Is there a completed solution to figure out this problem easily. I am a previous Visual C++ programmer, I deal with memory management with years and it is easy to debug and figure out in Visual C++.
If you couldn't see any helpful debug info, I would suggest you find all the places that you are doing a release. It is most likely the case that you have released something that did not need to be released. Code would help us in tracing the issue with you.
As Juan noted, the first stop is the Debugger - what does the debug window give for a stack trace when the app crashes? You should be able to see the line it crashed on... you said in a comment to one response that you saw the crash happen around the lines:
CGPDFDocumnetRef docA=CGPDFDocumentCreatWithURL(myurl);
CGPDFDocumnetRef docB=CGPDFDocumentCreatWithURL(myurl);
Are you really using the same URL object for both calls? Which line is it exactly?
It could be something around the way you make use of the CGPDFDocumentRef, you can find example code how Apple uses them in the QuartzDemo project, file "QuartzImageDrawing.m" (you can find the demo project from the developer portal or embedded in the iPhone documentation with XCode).
XCode is actually pretty powerful, but it does things differently from other IDE's.
In addition to Erich answer, I'd want to add go backward. Start with the most recently added release and work from there.

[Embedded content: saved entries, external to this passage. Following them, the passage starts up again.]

-- ==== Sys2Proof/Machine/Untimed.lean ====
section
/-!
DEFINITION. Untimed memory: open packets on their way out (R294, R296, R297, R310), gld, gst and gatom and the landing buffer (R239 to R247), causal vectors and homes (R257 to R260), and the race detector (R266 to R269).
-/

namespace Sys2Proof.Machine

/-! ### Open packets (R293, R297) -/

/-- Ring lengths X, Y, Z, W (R293, PODCFG). -/
def State.rings (s : State) : List Nat := (List.range 4).map fun i => (bits s.pf.len (3 * i) 3 : BitVec 3).toNat + 1

/-- Coordinates of a pod package number (R293). -/
def coords : List Nat → Nat → List Nat
  | [], _ => []
  | l :: ls, n => n % l :: coords ls (n / l)

/-- A pod package number from coordinates. -/
def uncoords : List Nat → List Nat → Nat
  | l :: ls, c :: cs => c % l + l * uncoords ls cs
  | _, _ => 0

/-- The torus port of the first step from one package towards another in the order X, Y, Z, W: the shorter way round, and the + way when both are equal (R294, R297). -/
def routePort : Nat → List Nat → List Nat → List Nat → Option Nat
  | axis, l :: ls, a :: as, b :: bs =>
    if a % l = b % l then routePort (axis + 1) ls as bs
    else
      let fwd := (b + l - a) % l
      some (2 * axis + if 2 * fwd ≤ l then 0 else 1)
  | _, _, _, _ => none

/-- The port on which an open packet leaves for a package. -/
def State.openPort (s : State) (dst : Nat) : Option Nat :=
  routePort 0 s.rings (coords s.rings s.pf.pkg.toNat) (coords s.rings dst)

/-- A packet kind that goes first (R297). -/
def urgent (h : FlitHdr) : Bool := hdrKind h == 4 || hdrKind h == 5

/-- Queue an open packet on a port; a full queue drops and counts it (R297). -/
def State.queuePacket (s : State) (p : Nat) (h : FlitHdr) (b : PacketWire) : State :=
  if hp : p < 12 then
    let q := s.ports[p]
    if q.outq.length ≥ 64 then { s with ports := s.ports.set p { q with opendrop := satAdd q.opendrop 1 } }
    else
      let outq := if urgent h then q.outq.filter (fun x => urgent x.1) ++ (h, b) :: q.outq.filter (fun x => !urgent x.1) else q.outq ++ [(h, b)]
      { s with ports := s.ports.set p { q with outq := outq } }
  else s

/-- The latest incarnation that a package has announced (R308). -/
def State.incOf (s : State) (pkg : Nat) : BitVec 16 := tabGet s.pf.incs pkg 0

/-- Send an open packet of a partition to a package (R296, R297, R310). -/
def State.sendOpen (s : State) (kind dst part : Nat) (b : PacketBody) : State :=
  match s.openPort dst with
  | none => s
  | some p =>
    let (body, tag, s) := match vfOf part with
      | some n =>
        if kind = 3 then
          let q := sealBody s.vfs[n].keys[3] s.vfs[n].openCtr b
          (q.1, q.2, s.modVf n fun v => { v with openCtr := v.openCtr + 1 })
        else (.clear b, 0, s)
      | none => (.clear b, 0, s)
    s.queuePacket p (mkHdr s.pf.pkg.toNat kind dst part s.pf.inc (s.incOf dst) tag) body

/-- Does a packet to a package find a port, and room in its queue (R297)? -/
def State.mayQueue (s : State) (dst : Nat) : Bool :=
  (s.openPort dst).any fun p => if hp : p < 12 then decide (s.ports[p].outq.length < 64) else false

/-! ### Landing buffer (R239) -/

/-- The free entry a request takes: the lowest-numbered one (DESIGN CHOICE, log entry 120; R239 gives only their number). -/
def Core.freeEntry (k : Core) : Option (Fin 64) := (List.finRange 64).find? fun e => k.land[e].req.isNone

/-- Change an entry. -/
def Core.modEntry (k : Core) (e : Fin 64) (g : LandEntry → LandEntry) : Core := { k with land := k.land.set e (g k.land[e]) }

/-- Free an entry; its generation advances (R239). -/
def LandEntry.free (e : LandEntry) : LandEntry := { gen := e.gen + 1, req := none, freeAt := none }

/-! ### Causal vectors (R258) -/

/-- diff16 of R258. -/
def diff16 (a b : BitVec 16) : Int := (a - b).toInt

/-- merge of R258. -/
def mergeCv (v cv : Vector (BitVec 16) 9) : Vector (BitVec 16) 9 :=
  Vector.ofFn fun e : Fin 9 => if diff16 v[e] cv[e] > 0 then v[e] else cv[e]

/-- stamp_write of R258: the stamp that travels with a write of context k of core c. -/
def State.stamp (s : State) (c : CoreId) (k : CtxId) : Vector (BitVec 16) 9 × State :=
  let d := dieOf c
  let n := (s.die d).nw + 1
  let v := (s.ctx c k).cv.set d n
  (v, (s.modDie d fun x => { x with nw := n }).modCtx c k fun x => { x with cv := v })

/-- The home die of a pod address of this package (R257). -/
def homeDie (loc : Nat) : Option (Fin 9) :=
  match regionOf loc with
  | .hbm d => dieOf? d
  | .host _ => some 4
  | _ => none

/-- Who a context is to the race detector: its SIN at the access's issue, and its ATICK as the access leaves (R266, R267). -/
def State.who (s : State) (c : CoreId) (k : CtxId) (sin : BitVec 16) : Who :=
  ⟨(s.gcid c.val k.val).toNat, sin, (s.ctx c k).atick⟩

/-- A home of a write is noted for the announcements of the next release event (R267). -/
def State.noteSent (s : State) (c : CoreId) (k : CtxId) (pa : Nat) : State :=
  if podPkg pa = s.pf.pkg.toNat then
    match homeDie (podLoc pa) with
    | some d => s.modCtx c k fun x => { x with sentTo := x.sentTo.map fun b => b ||| (1 <<< d.val) }
    | none => s
  else
    match homeDie (podLoc pa) with
    | some d => s.modCtx c k fun x =>
        { x with sentPkg := x.sentPkg.map fun l => (podPkg pa, d.val) :: l.filter (· != (podPkg pa, d.val)) }
    | none => s

/-! ### Issue -/

/-- The chunks of an untimed form. -/
def chunkVas (va n : Nat) : List Nat := (List.range n).map fun i => va + 64 * i

/-- An untimed request of the bundle in issue. -/
def State.ureq (s : State) (f : Focus) (o : COps) (kind : UKind) (va loc : Nat) (pas : List Nat) : UReq :=
  { kind := kind, ctx := f.ctx, lk := s.focusLk f, issued := s.cycle f, bundle := f.idx, va := va, pas := pas, loc := loc,
    due := if kind = .gatom then none else some (s.cycle f + o.land), l := o.land, d := o.d, nw := o.nw, op := o.fn.toNat,
    fp := o.fmt == .fp32, b := lo32 (s.readX f o.c), sin := (s.ctx f.core f.ctx).sin, left := false, leaveAt := none, reply := none, late := 0 }

/-- Does a die hold as many writes that are numbered and not yet applied as it may (R260)? -/
def State.dieFull (s : State) (d : Fin 9) : Bool :=
  decide (32767 ≤ (s.homeQ.filter fun q => q.die == some d.val && q.vec.isSome).length)

/-- A request to a home of this package; a write that would exceed the limit of its die waits for its number at its core (R258, R260). -/
def State.sendHome (s : State) (c : CoreId) (e : Fin 64) (r : UReq) (ready : Bool) (chunks : List (Nat × BitVec 512 × BitVec 8)) : State :=
  let write := r.kind != .gld
  let held := write && s.dieFull (dieOf c)
  let (v, s) := if held then (none, s) else if write then let q := s.stamp c r.ctx; (some q.1, q.2) else (some (s.ctx c r.ctx).cv, s)
  let q : HomeReq :=
    { kind := r.kind, lk := r.lk, held := held, pkg := s.pf.pkg.toNat, core := c.val, entry := e.val, gen := (s.core c).land[e].gen,
      chunks := chunks, op := r.op, fp := r.fp, b := r.b, die := if write then some (dieOf c).val else none, vec := v,
      at_ := s.now + 1 + Config.homeDelay s.freeCtr, who := s.who c r.ctx r.sin, part := s.partOf r.lk, ready := ready }
  ({ s.modCore c (fun k => k.modEntry e fun (x : LandEntry) => { x with req := x.req.map fun (u : UReq) => { u with left := !held } }) with
    homeQ := s.homeQ ++ [q] }).tickFree

/-- A packet to another package; a write that its port takes stays on the way until it is acknowledged (R261). -/
def State.sendFar (s : State) (c : CoreId) (e : Fin 64) (r : UReq) (chunks : List (Nat × BitVec 512 × BitVec 8)) : State :=
  let gen := (s.core c).land[e].gen
  let pa := r.pas.headD 0
  let w := s.who c r.ctx r.sin
  let s := if r.kind = .gld ∨ !s.mayQueue (podPkg pa) then s else { s with farW := ⟨c.val, e.val, gen, r.lk, s.now + r.l + 2 ^ 20⟩ :: s.farW }
  s.sendOpen 3 (podPkg pa) (s.partOf r.lk) (match r.kind with
    | .gld => .read c.val e.val gen (chunks.map Prod.fst) w
    | .gst => .write c.val e.val gen chunks w
    | .gatom => .atom c.val e.val gen pa r.op r.fp r.b w)

/-- A request leaves its core: to homes of this package, or, with its data, as a packet to another package. -/
def State.sendReq (s : State) (c : CoreId) (e : Fin 64) (r : UReq) (ready : Bool) (chunks : List (Nat × BitVec 512 × BitVec 8)) : State :=
  let s := if r.kind = .gld then s else r.pas.foldl (fun s pa => s.noteSent c r.ctx pa) s
  if podPkg (r.pas.headD 0) = s.pf.pkg.toNat then s.sendHome c e r ready chunks
  else if ready then s.sendFar c e r chunks
  else s

/-- The first write of a core that waits for a number leaves once its die has room (R260). -/
def State.leaveHeld (s : State) (c : CoreId) : State :=
  match ((List.range s.homeQ.length).zip s.homeQ).find? fun q => q.2.held && q.2.core == c.val with
  | some (n, q) =>
    if s.dieFull (dieOf c) then s
    else
      let e := Fin.ofNat 64 q.entry
      match (s.core c).land[e].req with
      | some r =>
        let (v, s) := s.stamp c r.ctx
        ({ s.modCore c (fun k => k.modEntry e fun (x : LandEntry) => { x with req := x.req.map fun (u : UReq) => { u with left := true } }) with
          homeQ := s.homeQ.set n { q with held := false, vec := some v, at_ := s.now + 1 + Config.homeDelay s.freeCtr } }).tickFree
      | none => s
  | none => s

/-- Chunks without data. -/
def bareChunks (pas : List Nat) : List (Nat × BitVec 512 × BitVec 8) := pas.map fun p => (p, 0, 0)

/-- The failing checks shared by gld, gst and gatom: alignment, a free entry, the handle (R239 to R242). -/
def State.untimedFails (s : State) (f : Focus) (h : Option Handle) (rd wr : Bool) (va align : Nat) (vas : List Nat) : List (Nat × Word) :=
  misaligned va align ++ (if (s.core f.core).freeEntry.isNone then [(0x12, 0)] else []) ++
    s.reachFails (s.partOf (s.focusLk f)) h .untimed rd wr vas

/-- Take an entry for a request. -/
def State.takeEntry (s : State) (c : CoreId) (e : Fin 64) (r : UReq) : State :=
  s.modCore c fun k => k.modEntry e fun x => { x with req := some r, freeAt := none }

/-- The failing checks of gld and gst: the local chunks, then those of the request (R240, R241). -/
def State.blockFails (s : State) (f : Focus) (o : COps) (rd wr : Bool) : List (Nat × Word) :=
  let va := (s.readX f o.b).toNat
  localFail ((s.core f.core).lcOf f.ctx) (s.readX f o.c).toNat (chunkVas (s.readX f o.c).toNat o.num) ++
    s.untimedFails f (s.handleOf f o.a) rd wr va 64 (chunkVas va o.num)

/-- The request of gld or gst, which leaves at issue (R240, R241). -/
def State.blockReq (s : State) (f : Focus) (o : COps) (kind : UKind) : UReq :=
  let va := (s.readX f o.b).toNat
  { s.ureq f o kind va (s.readX f o.c).toNat ((chunkVas va o.num).map (podOf (s.handleOf f o.a))) with
    left := true, leaveAt := some (s.cycle f) }

/-- GLD (R240). -/
def execGld (o : COps) (s : State) : Out :=
  copySlot (.gld o) "GLD" s fun f =>
    match lowest (s.blockFails f o true false), (s.core f.core).freeEntry with
    | some (x, w), _ => s.raise f 7 x w
    | none, some e =>
      let r := s.blockReq f o .gld
      (s.takeEntry f.core e r).sendReq f.core e r true (bareChunks r.pas)
    | none, none => s

/-- GST (R241): the write leaves at issue and takes its data at issue + 1. -/
def execGst (o : COps) (s : State) : Out :=
  copySlot (.gst o) "GST" s fun f =>
    match lowest (s.blockFails f o false true), (s.core f.core).freeEntry with
    | some (x, w), _ => s.raise f 7 x w
    | none, some e =>
      let r := s.blockReq f o .gst
      let acc := f.access s 7 6 .engine (s.cycle f + 1) (chunkVas (s.readX f o.c).toNat o.num) [] (.gstRd e.val)
      ((s.takeEntry f.core e r).sendReq f.core e r false (bareChunks r.pas)).addAccess f.core acc
    | none, none => s

/-- Does a handle name HBM at a VA (R242)? -/
def notHbm (h : Option Handle) (va : Nat) : Bool :=
  h.any fun h => match h.pod va with
    | .ok pa => (match regionOf (podLoc pa) with
      | .hbm _ => false
      | _ => true)
    | .error _ => false

/-- The failing checks of gatom (R242). -/
def State.gatomFails (s : State) (f : Focus) (o : COps) : List (Nat × Word) :=
  let h := s.handleOf f o.a
  let va := (s.readX f o.b).toNat
  s.untimedFails f h true true va 4 [va] ++ s.whFull f ++ if notHbm h va then [(0x21, BitVec.ofNat 64 va)] else []

/-- GATOM (R239, R242): the entry of the landing buffer is taken at issue, the withhold entry too. -/
def execGatom (o : COps) (s : State) : Out :=
  copySlot (.gatom o) "GATOM" s fun f =>
    match lowest (s.gatomFails f o), (s.core f.core).freeEntry with
    | some (x, w), _ => s.raise f 7 x w
    | none, some e =>
      let va := (s.readX f o.b).toNat
      (s.takeEntry f.core e (s.ureq f o .gatom va 0 [podOf (s.handleOf f o.a) va])).withhold f 7 (.gatom e.val)
    | none, none => s

/-- The data of a gst have been read: the write goes to its home (R241). -/
def State.gstData (s : State) (c : CoreId) (entry : Nat) (data : List (BitVec 512 × BitVec 8)) : State :=
  let e := Fin.ofNat 64 entry
  let le := (s.core c).land[e]
  match le.req with
  | some r =>
    let chunks := (r.pas.zip data).map fun q => (q.1, q.2.1, q.2.2)
    if podPkg (r.pas.headD 0) = s.pf.pkg.toNat then
      ({ s with homeQ := s.homeQ.map fun (q : HomeReq) =>
          if q.pkg = s.pf.pkg.toNat ∧ q.core = c.val ∧ q.entry = e.val ∧ q.gen = le.gen then
            { q with chunks := chunks, ready := true, at_ := s.now + 1 + Config.homeDelay s.freeCtr }
          else q }).tickFree
    else s.sendReq c e r true chunks
  | none => s

/-- Released gatom entries leave on their cycles, each once: one that its die holds back waits in the queue of its home (R242, R258, R260). -/
def State.gatomLeave (s : State) (c : CoreId) : State :=
  (List.finRange 64).foldl (fun s e =>
    match (s.core c).land[e].req with
    | some r =>
      if r.kind = .gatom ∧ r.leaveAt.any (fun a => decide (a ≤ (s.core c).cyc)) then
        let s := s.modCore c fun k => k.modEntry e fun x => { x with req := some { r with leaveAt := none } }
        s.sendReq c e r true (bareChunks r.pas)
      else s
    | none => s) s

I ran in to this and it turned out I was releasing an auto-released object that was returned from a convenience method built in to the Cocoa-Touch framework. My problem was as Erich described -- I released this auto-released object. When the system attempted to release it, the program gave the error you are describing.
Regards,Frank
The best way to know what happend is using the xCode Debbuger, give it a try.
You will also receive the message when you don't pass enough parameters to a variable argument method. For example having a NSLog statement like this: NSLog(#"Hello %#");
To check what the error might be
Use NSZombieEnabled.
To activate the NSZombieEnabled facility in your application:
Choose Project > Edit Active Executable to open the executable Info window.
Click Arguments.
Click the add (+) button in the “Variables to be set in the environment” section.
Enter NSZombieEnabled in the Name column and YES in the Value column.
Make sure that the checkmark for the NSZombieEnabled entry is selected.